theorem witness_crewHold_pin : State.reset.dev.fldI .bly Fld.BLY_HOLD_CTL_ACTIVE 4 = 0 ∧ State.reset.dev.fldI .bly Fld.BLY_HOLD_CTL_ACTIVE 1 = 0 ∧
    (run (.crewHold true 1 false) State.reset).dev.belay.inForce = [4] ∧
    (run (.crewHold false 0 false) (run (.crewHold true 1 false) State.reset)).dev.fldI .bly Fld.BLY_HOLD_CTL_ACTIVE 4 = 0 ∧
    (run (.belayInEdge 20) (st (withF Device.reset [(.bly, Fld.BLY_PIN_IN_EN, 0, 1)]))).dev.fldI .bly Fld.BLY_HOLD_CTL_ACTIVE 1 = 1 ∧
    (run (.belayInEdge 19) (st (withF Device.reset [(.bly, Fld.BLY_PIN_IN_EN, 0, 1)]))).dev.fldI .bly Fld.BLY_HOLD_CTL_ACTIVE 1 = 0 := by decide +kernel

/-- A partition of a function that holds nothing. -/
def plainPart (f : Nat) : Partition :=
  ⟨f, [], ⟨0, 0⟩, none, [], [], [], [], 0, [], [], 0, none, 0, 0, 0, 0, [], [], [], [], 0, none, false, 0, 0, false⟩

/-- VF 127 owns partition 31, and asked for a freeze at a time. -/
def freezeDev (last : Tbl Nat) (now : Nat) : Device :=
  ((Device.reset.setParts [(31, plainPart 127)]).setBelay { Device.reset.belay with vfLast := last }).setClk { Device.reset.clk with now := now }

theorem witness_freeze : (Tbl.look (freezeDev [] 5).parts 31).map Partition.func = some 127 ∧ Tbl.look (freezeDev [(31, 5)] 1000005).belay.vfLast 31 = some 5 ∧
    (run (.vfTelFreeze 127 31 true) (st (freezeDev [(31, 5)] 1000005))).dev.fld .bly Fld.BLY_VF_FREEZE = 0x80000000 ∧
    (run (.vfTelFreeze 127 31 true) (st (freezeDev [(31, 5)] 1000004))).dev.cntOf (.vf 127) 1 = 1 ∧
    (run (.vfTelFreeze 127 31 false) (run (.vfTelFreeze 127 31 true) (st (freezeDev [] 5)))).dev.fld .bly Fld.BLY_VF_FREEZE = 0 ∧
    (run (.blyPfFreeze 0x100000002) (st (freezeDev [] 5))).dev.fld .bly Fld.BLY_PF_FREEZE = 2 := by decide +kernel

/-- A package stop whose wave has two participants left, and one with its last. -/
def waveDev (w : HoldWave) (force : List Nat) (h : Tbl Nat) : Device :=
  ((withF Device.reset [(.bly, Fld.BLY_HOLD_CTL_ACTIVE, 6, 1), (.bly, Fld.BLY_HOLD_CTL_KIND, 6, 1)]).setBelay
    { Device.reset.belay with waves := [w], inForce := force }).setHold h

theorem witness_holdMessage : (waveDev ⟨6, false, false, true, [0, 0xF00], [0, 0xF00]⟩ [6] []).holdLevel 6 = 2 ∧
    (run (.holdMessage 0xF00 [3]) (st (waveDev ⟨6, false, false, true, [0, 0xF00], [0, 0xF00]⟩ [6] []))).dev.holdOf 0xF00 = 2 ∧
    Tbl.look (run (.holdMessage 0 [3]) (st (waveDev ⟨6, false, false, true, [0, 0xF00], [0, 0xF00]⟩ [6] []))).dev.belay.cuts 0 = some ⟨[3], 0, 0, 0⟩ ∧
    ((Tbl.look (run (.markerArrive 0 3 5 false) (run (.holdMessage 0 [3]) (st (waveDev ⟨6, false, false, true, [0, 0xF00], [0, 0xF00]⟩ [6] [])))).dev.belay.cuts 0).map
      IslandCut.waiting) = some [] ∧
    (run (.cutDone none) (st (waveDev ⟨6, false, false, true, [], []⟩ [6] []))).dev.fldI .bly Fld.BLY_HOLD_STAT_DONE 6 = 1 := by decide +kernel

theorem witness_release : (run (.releaseMessage 0) (st (waveDev ⟨6, true, false, true, [0, 1], []⟩ [] [(0, 2), (1, 2)]))).dev.hold = [(1, 2)] ∧
    (run (.releaseMessage 1) (st (waveDev ⟨6, true, false, true, [1], []⟩ [] [(1, 2)]))).dev.belay.waves = [] ∧ delSet 1 [1] = [] ∧ delSet 0 [0, 1] ≠ [] ∧
    (withF Device.reset [(.bly, Fld.BLY_HOLD_CTL_ACTIVE, 15, 1)]).fldI .bly Fld.BLY_HOLD_CTL_SCOPE 15 ≠ 2 ∧
    (run (.holdRelease .pf 15) (st (withF Device.reset [(.bly, Fld.BLY_HOLD_CTL_ACTIVE, 15, 1)]))).dev.fldI .bly Fld.BLY_HOLD_CTL_ACTIVE 15 = 0 := by decide +kernel

/-! ### The rope -/

/-- The context of a list with its entries' words, for partition 3, pitch 9, and multicast set 0 of one cluster and one tile. -/
def ropeX (ws : List (List Nat)) : RopeCtx :=
  ⟨ws.map fun w => w.flatMap (leBytes 4), 0, [], 3, 9, 0, [(fkey (.rope 0 0) Fld.ROPE_MCAST_VALID 0, 1), (fkey (.rope 0 0) Fld.ROPE_MCAST_REGION 0, 1),
    (fkey (.rope 0 0) Fld.ROPE_MCAST_CLUSTER 0, 1), (fkey (.rope 0 0) Fld.ROPE_MCAST_TILE 0, 1)], none, none, none, false, false⟩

::::

WHAT TO PRODUCE:
Return, exactly as they stand, the lines from the start of the records above through the line with "Fld.BLY_VF_FREEZE = 0x80000000 ∧", both ends included, and no other lines.

YOUR RESPONSE:
theorem witness_crewHold_pin : State.reset.dev.fldI .bly Fld.BLY_HOLD_CTL_ACTIVE 4 = 0 ∧ State.reset.dev.fldI .bly Fld.BLY_HOLD_CTL_ACTIVE 1 = 0 ∧
    (run (.crewHold true 1 false) State.reset).dev.belay.inForce = [4] ∧
    (run (.crewHold false 0 false) (run (.crewHold true 1 false) State.reset)).dev.fldI .bly Fld.BLY_HOLD_CTL_ACTIVE 4 = 0 ∧
    (run (.belayInEdge 20) (st (withF Device.reset [(.bly, Fld.BLY_PIN_IN_EN, 0, 1)]))).dev.fldI .bly Fld.BLY_HOLD_CTL_ACTIVE 1 = 1 ∧
    (run (.belayInEdge 19) (st (withF Device.reset [(.bly, Fld.BLY_PIN_IN_EN, 0, 1)]))).dev.fldI .bly Fld.BLY_HOLD_CTL_ACTIVE 1 = 0 := by decide +kernel

/-- A partition of a function that holds nothing. -/
def plainPart (f : Nat) : Partition :=
  ⟨f, [], ⟨0, 0⟩, none, [], [], [], [], 0, [], [], 0, none, 0, 0, 0, 0, [], [], [], [], 0, none, false, 0, 0, false⟩

/-- VF 127 owns partition 31, and asked for a freeze at a time. -/
def freezeDev (last : Tbl Nat) (now : Nat) : Device :=
  ((Device.reset.setParts [(31, plainPart 127)]).setBelay { Device.reset.belay with vfLast := last }).setClk { Device.reset.clk with now := now }

theorem witness_freeze : (Tbl.look (freezeDev [] 5).parts 31).map Partition.func = some 127 ∧ Tbl.look (freezeDev [(31, 5)] 1000005).belay.vfLast 31 = some 5 ∧
    (run (.vfTelFreeze 127 31 true) (st (freezeDev [(31, 5)] 1000005))).dev.fld .bly Fld.BLY_VF_FREEZE = 0x80000000 ∧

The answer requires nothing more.